A Novel Method for Determining the Attribute Weights in the Multiple Attribute Decision-Making with Neutrosophic Information through Maximizing the Generalized Single-Valued Neutrosophic Deviation

oleh: Wentao Xiong, Jing Cheng

Format: Article
Diterbitkan: MDPI AG 2018-06-01

Deskripsi

The purpose of this paper is to investigate the weights determination in the multiple attribute decision-making (MADM) with the single valued neutrosophic information. We first introduce a generalized single-valued neutrosophic deviation measure for a group of single valued neutrosophic sets (SVNSs), and then present a novel and simple nonlinear optimization model to determine the attribute weights by maximizing the total deviation of all attribute values, whether the attribute weights are partly known or completely unknown. Compared with the existing method based on the deviation measure, the presented approach does not normalize the optimal solution and is easier to integrate the subjective and objective information about attribute weights in the neutrosophic MADM problems. Moreover, the proposed nonlinear optimization model is solved to obtain an exact and straightforward formula for determining the attribute weights if the attribute weights are completely unknown.
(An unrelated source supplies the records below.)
-- ==== Sys2Proof/Machine/Power.lean ====
section
/-! DEFINITION. Reset sources and what a core reset keeps (R401, R402), BOOT and its loads (R399, R400, R341, R493, R553),
adoption (R543 to R546), clocks, pod supplies, SLEEP and wake (chapter 13). -/

namespace Sys2Proof.Machine

/-! ## What is kept (R402, R414, R567) -/

/-- Status values of the always-on domain, the MRAM and the supply switches. -/
def keptKeys : List Nat :=
  [OD.HUB_RST_COUNT.key 0, OD.HUB_WAKE_CAUSE.key 0, OD.HUB_SLEEPS.key 0, OD.HUB_PODSUP_FLT.key 0, OD.FW_FALLBACKS.key 0]

/-- A slot whose image was arriving or being checked is INVALID at the next boot (R561). -/
def FwSlot.cut (x : FwSlot) : FwSlot := if x.state = 1 ∨ x.state = 2 then { x with state := 4, sound := false } else x

/-- The image of the stored configuration that a save writes to: the one with the lower sequence number (R492). -/
def CfgRegion.seqA (r : CfgRegion) : Nat := match r.a with
  | some i => i.seq
  | none => 0
def CfgRegion.seqB (r : CfgRegion) : Nat := match r.b with
  | some i => i.seq
  | none => 0

/-- Image A or B, the one a save would replace, is set; a save asked for meanwhile is still due (R492). -/
def CfgRegion.putOlder (r : CfgRegion) (x : Option CfgImage) : CfgRegion :=
  if r.seqA ≤ r.seqB then { r with a := x, writing := none } else { r with b := x, writing := none }

/-- An interrupted save leaves an image that fails its CRC (R495). -/
def CfgRegion.cut (r : CfgRegion) : CfgRegion :=
  let r := { r with due := none }
  if r.writing.isSome then r.putOlder none else r

/-- An interrupted checkpoint write leaves its slot without a valid CRC (R341). -/
def CkptRegion.cut (r : CkptRegion) : CkptRegion :=
  match r.writing with
  | some k =>
    if k.seq % 2 = 0 then { r with slot0 := none, writing := none, waiting := none }
    else { r with slot1 := none, writing := none, waiting := none }
  | none => r

/-- A slot of a sealed object is written, verified or not (R498). -/
def SealBank.add (b : SealBank) (value : List Byte) (ok : Bool) : SealBank :=
  { b with slots := b.slots ++ [{ value := value, ok := ok }], prog := if ok then 2 else 3 }

/-- Add a slot to the sealed object `i` of the bank. -/
def State.sealSlot (s : State) (i : Nat) (value : List Byte) (ok : Bool) : State :=
  if h : i < 64 then { s with seals := s.seals.upd ⟨i, h⟩ fun b => b.add value ok } else s

/-- A reset cuts the slot that is being programmed (R498). -/
def State.sealCut (s : State) : State :=
  match s.sealing with
  | some x => if h : x.index - 0x7800 < 64 then
      { s with seals := s.seals.upd ⟨x.index - 0x7800, h⟩ fun b => { b.add x.value false with cut := true } } else s
  | none => s

/-- At BOOT the hub records the slots that a reset has cut (R498, R555). -/
def State.sealCuts (s : State) : State :=
  (List.finRange 64).foldl (fun s i =>
    if (s.seals.get i).cut then
      { s with seals := s.seals.upd i fun b => { b with cut := false } }.journal 0x13 .hub Err.hw.code
        [(2, 0x7800 + i.val), (1, (s.seals.get i).slots.length - 1)]
    else s) s

/-- The core domain loses its state; MRAM, OTP, the always-on domain and the pods keep theirs. -/
def State.coreLost (s : State) : State :=
  let z := State.reset
  let s := s.sealCut
  let u : State := { s with
    active := z.active, shadow := z.shadow, status := s.status.filter fun e => keptKeys.contains e.1,
    ports := s.ports.all fun q =>
      { ({} : Port) with supply := q.supply, seat := { guardRan := q.seat.guardUntil.isSome || q.seat.guardRan } },
    buses := z.buses, pre := z.pre, dis := z.dis, jnl := { s.jnl with discarded := 0 }, pwm := z.pwm, cells := z.cells,
    flto := z.flto, flti := z.flti, lines := z.lines, ringUp := 0, str := z.str, snap := none, snapLatched := false,
    ckpt := s.ckpt.cut, pfw := z.pfw, pend := [], resp := none, sessions := [], locks := z.locks, pxReady := false,
    sealing := none, seals := s.seals.all fun b => { b with prog := if b.cut then 3 else 0 }, cfg := s.cfg.cut,
    ring := { z.ring with strap := s.ring.strap, onBranch := s.ring.onBranch }, spi := z.spi,
    power := { s.power with sleep := none, hkHad := 0, loaded := false },
    fw := { s.fw with a := s.fw.a.cut, b := s.fw.b.cut }, rwNext := [] }
  u.podSwitches (s.act OD.HUB_PODSUP_EN)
After the weights are obtained, the neutrosophic information of each alternative is aggregated by using the single valued neutrosophic weighted average (SVNWA) operator. In what follows, all alternatives are ranked and the most preferred one(s) is easily selected according to the score function and accuracy function. Finally, an example in literature is examined to verify the effectiveness and application of the developed approach. The example is also used to demonstrate the rationality for overcoming some drawbacks of the existing approach according to the maximizing deviation method.